» Exercise details: Using the entries below, write out the line with "FENCE_COMPLETE (R143). -/", the line with "be spurious. -/", and every line in between, exactly as each is written.

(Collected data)
-- ==== Sys2Proof/Machine/GroupEvents.lean ====
section
/-!
DEFINITION. Steps of groups, of the schedulers and of the copy engines between instructions: waits that end, transactions, unit placement
and steals, drains, engine jobs, stops (R60, R84, R143, R156 to R168, R172, R206, R208, R213 to R216, R222, R313, R334 to R340, R355, R356).
-/
namespace Sys2Proof.Machine
open Sys2Proof

/-- Whether a core is frozen by a dump, so that the timers of its groups stand still (R372). -/
def State.isFrozen (s : State) (core : Nat) : Bool := (s.core core).frozen.isSome

/-- A parked entry of a group that meets a condition made ready, and free slots filled (R205). -/
def State.wakeEntry (s : State) (core slot seq : Nat) (hit : SaveEntry → Bool) (ready : SaveEntry → SaveEntry) : State :=
  let this := fun (e : SaveEntry) => e.seq == seq && hit e
  s.updGroup core slot fun g =>
    if g.save.any this then Group.refill s.clock { g with save := g.save.map fun e => if this e then ready e else e } else g

/-! ### Waits -/

/-- FENCE_COMPLETE (R143). -/
def execFenceComplete (core slot : Nat) (inB : Bool) (s : State) : Out := s.completeFence core slot inB

/-- BAR_WAIT_WAKE (R313): the object's PHASE or EXP is no longer what the path waits on. -/
def execBarWaitWake (core slot seq : Nat) (s : State) : Out :=
  .next (match s.groupAt core slot with
    | none => s
    | some g =>
      let hit := fun (e : SaveEntry) => match e.state with
        | .parked (.barWait off parity) =>
          let o := BarObj.ofNat (s.barBytes g.wg off)
          o.exp == 0 || o.phase != parity
        | _ => false
      s.wakeEntry core slot seq hit SaveEntry.readied)

/-- MWAIT_WAKE (R206): the monitored line was written; a wake-up may be spurious. -/
def execMwaitWake (core slot seq : Nat) (s : State) : Out := .next (s.wakeEntry core slot seq SaveEntry.monitoring SaveEntry.readied)

/-- An entry parked in `mwait` whose count has reached 0; it goes on counting while its group is saved. (DESIGN CHOICE, log entry 87, unsafe.) -/
def State.mwaitOver (s : State) (e : SaveEntry) : Bool := e.monitoring && decide (e.deadline ≤ s.clock)

/-- MWAIT_TIME_LIMIT (R206): the lanes go on after the `mwait` without a passing read. -/
def execMwaitTimeLimit (core slot seq : Nat) (s : State) : Out :=
  .next (if s.isFrozen core then s
    else s.wakeEntry core slot seq s.mwaitOver fun e => { e with state := .ready, pc := e.next })

/-- Whether an entry parked in `eyield` need wait no longer: its card has ended, or its group's matrix requests have retired (R338). -/
def State.yieldOver (s : State) (core : Nat) (g : Group) (e : SaveEntry) : Bool :=
  match e.state with
  | .parked (.eyield h) =>
    if h = 0 then !((s.cluster (clusterOf core)).resv.any fun r => r.wg == g.wg && r.gidx == g.gidx && decide (r.id < e.deadline))
    else !((s.core core).cards.any fun c => c.handle == h)
  | _ => false

/-- EYIELD_RESUME (R338). -/
def execEyieldResume (core slot seq : Nat) (s : State) : Out :=
  .next (match s.groupAt core slot with
    | none => s
    | some g => s.wakeEntry core slot seq (s.yieldOver core g) SaveEntry.readied)

/-! ### Transactions -/

/-- LOG_SLAB_GRANT (R156). -/
def execLogSlabGrant (core slot : Nat) (s : State) : Out := .next (s.grantSlab core slot)

/-- GROUP_COMMIT (R161). -/
def execGroupCommit (core slot region : Nat) (s : State) : Out := s.completeCommit core slot region

/-- COMMIT_TOKEN_GRANT (R161). (DEDUCED, log entry 44, unsafe.) -/
def execCommitTokenGrant (die core slot : Nat) (s : State) : Out := .next (s.grantToken die core slot)

/-- ORDERED_BATCH_COMMIT (R168). -/
def execOrderedBatchCommit (core slot region : Nat) (s : State) : Out := s.turnCome core slot region

/-- TX_BACKOFF_EXPIRY (R164). -/
def execTxBackoffExpiry (core slot seq : Nat) (s : State) : Out :=
  .next (if s.isFrozen core then s else s.entryTimeout core slot seq SaveEntry.backing)

/-- TX_PERIODIC_VALIDATION (R172). -/
def execTxPeriodicValidation (core slot lane : Nat) (s : State) : Out :=
  if s.isFrozen core then .next s else s.validateLane core slot lane

/-- FALLBACK_TOKEN_GRANT (R166). -/
def execFallbackTokenGrant (core slot lane : Nat) (s : State) : Out := .next (s.grantFallback core slot lane)

/-! ### Stops and trap contexts -/

/-- Whether a group stands at a boundary with every path parked. -/
def Group.parked (g : Group) : Bool := decide (g.status = .running) && !g.a.live && !g.b.live

/-- A stop asked for by DBGSTOP delivered to a group no path of which issues (R371). -/
def State.stopParked (s : State) (core slot : Nat) : State :=
  let s := s.updGroup core slot fun g => { g.stop s.defer with stopAsked := false }
  (s.queueEvent core { slot := slot, inB := false, code := codeBrk, pc := ((s.groupAt core slot).map fun g => g.a.runPc).getD 0, addr := 0x100
                       stamp := s.tstamp }).startEvent core

/-- GROUP_STOPPED (R356, R363, R371): a group that was asked to stop has written its results, or reaches a boundary where it may be saved or, all of
its paths parked, takes a debugger's stop. -/
def execGroupStopped (core slot : Nat) (s : State) : Out :=
  .next (match s.groupAt core slot with
    | none => s
    | some g =>
      if g.status = .stopping then
        (if g.inflight.isEmpty && g.commits.all (fun k => k.held.isEmpty) then
          (s.updGroup core slot fun g => { g with status := .stopped }).startEvent core else s)
      else if g.saveAsked && s.saveAllowed g then s.stopForSave core slot
      else if g.stopAsked && g.parked then s.stopParked core slot
      else s)

/-- TRAP_EVENT_START (R355). -/
def execTrapEventStart (core : Nat) (s : State) : Out := .next (s.startEvent core)

/-! ### Distributors (R213 to R216, R224) -/

/-- UNIT_PLACEMENT (R214, R216): where a priority-3 unit fits nowhere, victims chosen for it (R224); otherwise the next unit placed.
(DEDUCED, log entry 60, safe.) -/
def execUnitPlacement (die : Nat) (s : State) : Out :=
  .next (if 4 ≤ die then s
    else match s.preemptPlan die with
      | some ks => s.preempt ks
      | none => (s.placeFirst die s.byPriority []).getD s)

/-- PASS_OVER_TIMEOUT (R214). -/
def execPassOverTimeout (die : Nat) (s : State) : Out := .next (s.passOver die)

/-- Whether a die has room for a unit of a launch. -/
def State.hasRoom (s : State) (die : Nat) (l : Launch) : Bool :=
  if l.clb = 0 then (s.bestCore die l).isSome else (s.bestCluster die l).isSome

/-- The die that an idle distributor asks: the one whose last reported count is largest, the lowest of equals, where that is not 0. -/
def State.stealFrom (s : State) (thief : Nat) : Option Nat :=
  (bestOf ((List.range 4).filterMap fun d =>
    let n := (s.die thief).counts.getD d 0
    if d = thief ∨ n = 0 then none else some (d, n)))

/-- Whether a distributor asks for units (R215): it has none, its die has room for a unit of some launch, no steal of it is in flight, and a
report has come since its last empty reply. -/
def State.wantsSteal (s : State) (thief : Nat) : Bool :=
  decide (thief < 4) && decide (s.unplacedCount thief = 0) && (s.die thief).stealing.isNone && (s.die thief).freshReport
    && s.byPriority.any fun l => s.hasRoom thief l

/-- STEAL_REQUEST_ARRIVAL (R215): the victim gives up the upper half, rounded up, of the unplaced units of its first launch that has any. -/
def execStealRequestArrival (victim thief : Nat) (s : State) : Out :=
  .next (if !(s.wantsSteal thief && s.stealFrom thief == some victim) then s
    else match s.byPriority.find? fun l => !(l.waitingOn victim).isEmpty with
      | none => s.updDie thief fun d => { d with stealing := some victim, stolen := [] }
      | some l =>
        let units := l.waitingOn victim
        let keep := units.length / 2
        let s := s.updLaunch l.handle fun x => { x with unplaced := x.unplaced.set victim (units.take keep) }
        s.updDie thief fun d => { d with stealing := some victim, stolen := [(l.handle, units.drop keep)] })

/-- STEAL_REPLY_ARRIVAL (R215): stolen units keep their indices; after an empty reply the thief waits for a new report. -/
def execStealReplyArrival (thief : Nat) (s : State) : Out :=
  .next (match (s.die thief).stealing with
    | none => s
    | some _ =>
      let got := (s.die thief).stolen
      let s := s.updDie thief fun d => { d with stealing := none, stolen := [], freshReport := d.freshReport && !got.isEmpty }
      got.foldl (fun s x => s.updLaunch x.1 fun l => { l with unplaced := modifyAt (fun us => sortByKey id (us ++ x.2)) thief l.unplaced }) s)

/-- 2 µs, counted in main-clock cycles at 940 MHz (R215, R386). -/
def reportLimit : Nat := 1880

/-- Whether a distributor's report is due: its count has changed by 64 or more, or 2 µs have passed. -/
def State.reportDue (s : State) (die : Nat) : Bool :=
  let d := s.die die
  let n := s.unplacedCount die
  decide (d.reported + 64 ≤ n) || decide (n + 64 ≤ d.reported) || decide (d.reportedAt + reportLimit ≤ s.clock)

/-- Another die's count recorded (R215). -/
def State.recordCount (s : State) (die src count : Nat) : State :=
  s.updDie die fun d => { d with counts := d.counts.set src count, freshReport := true }

/-- COUNT_REPORT_TIMER (R215): the count sent to the three others, who have it at once with nothing deferred. (DESIGN CHOICE, log entry 42, safe.) -/
def execCountReportTimer (die : Nat) (s : State) : Out :=
  .next (if !(decide (die < 4) && s.reportDue die) then s
    else
      let n := s.unplacedCount die
      let s := s.updDie die fun d => { d with reported := n, reportedAt := s.clock }
      let others := (List.range 4).filter fun d => d != die
      if s.defer then { s with reports := s.reports ++ others.map fun d => (die, d, n) } else others.foldl (fun s d => s.recordCount d die n) s)

/-- COUNT_REPORT_ARRIVAL (R215): the oldest report under way between the two dies, which keep their order (R9). (DESIGN CHOICE, log entry 42, safe.) -/
def execCountReportArrival (die src count : Nat) (s : State) : Out :=
  .next (match s.reports.find? fun r => r.1 == src && r.2.1 == die with
    | some r => if r.2.2 = count then ({ s with reports := removeFirst (fun x => x == r) s.reports } : State).recordCount die src count else s
    | none => s)

/-- GROUP_DRAIN_DONE (R208). -/
def execGroupDrainDone (core slot : Nat) (s : State) : Out := .next (s.drainGroup core slot)

/-! ### Copy engines (R60, R84, R222, R334, R336, R340) -/

/-- ENGINE_JOB_START (R336): the ready card at the head of the queue. -/
def execEngineJobStart (core : Nat) (s : State) : Out :=
  .next (match s.headCard core with
    | some c => if c.state = .ready then (s.startHead core c).getD s else s
    | none => s)

/-- ENGINE_CHUNK_ARRIVAL (R84, R336): the next element of the running job arrives. (DEDUCED, log entry 45, safe.) -/
def execEngineChunkArrival (core card elem : Nat) (s : State) : Out :=
  .next (match s.headCard core with
    | some c => if c.state = .running ∧ c.seq = card ∧ c.next = elem ∧ elem < c.elements then (s.runHead core c).getD s else s
    | none => s)

/-- ENGINE_JOB_END (R334): every element of the running job is done. -/
def execEngineJobEnd (core card : Nat) (s : State) : Out :=
  .next (match s.headCard core with
    | some c => if c.state = .running ∧ c.seq = card ∧ c.elements ≤ c.next then (s.endHead core c).getD s else s
    | none => s)

/-- COLLECTIVE_START (R340). -/
def execCollectiveStart (cluster : Nat) (s : State) : Out := .next ((s.startCollective cluster).getD s)

end Sys2Proof.Machine
end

» Response to this task:
/-- FENCE_COMPLETE (R143). -/
def execFenceComplete (core slot : Nat) (inB : Bool) (s : State) : Out := s.completeFence core slot inB

/-- BAR_WAIT_WAKE (R313): the object's PHASE or EXP is no longer what the path waits on. -/
def execBarWaitWake (core slot seq : Nat) (s : State) : Out :=
  .next (match s.groupAt core slot with
    | none => s
    | some g =>
      let hit := fun (e : SaveEntry) => match e.state with
        | .parked (.barWait off parity) =>
          let o := BarObj.ofNat (s.barBytes g.wg off)
          o.exp == 0 || o.phase != parity
        | _ => false
      s.wakeEntry core slot seq hit SaveEntry.readied)

/-- MWAIT_WAKE (R206): the monitored line was written; a wake-up may be spurious. -/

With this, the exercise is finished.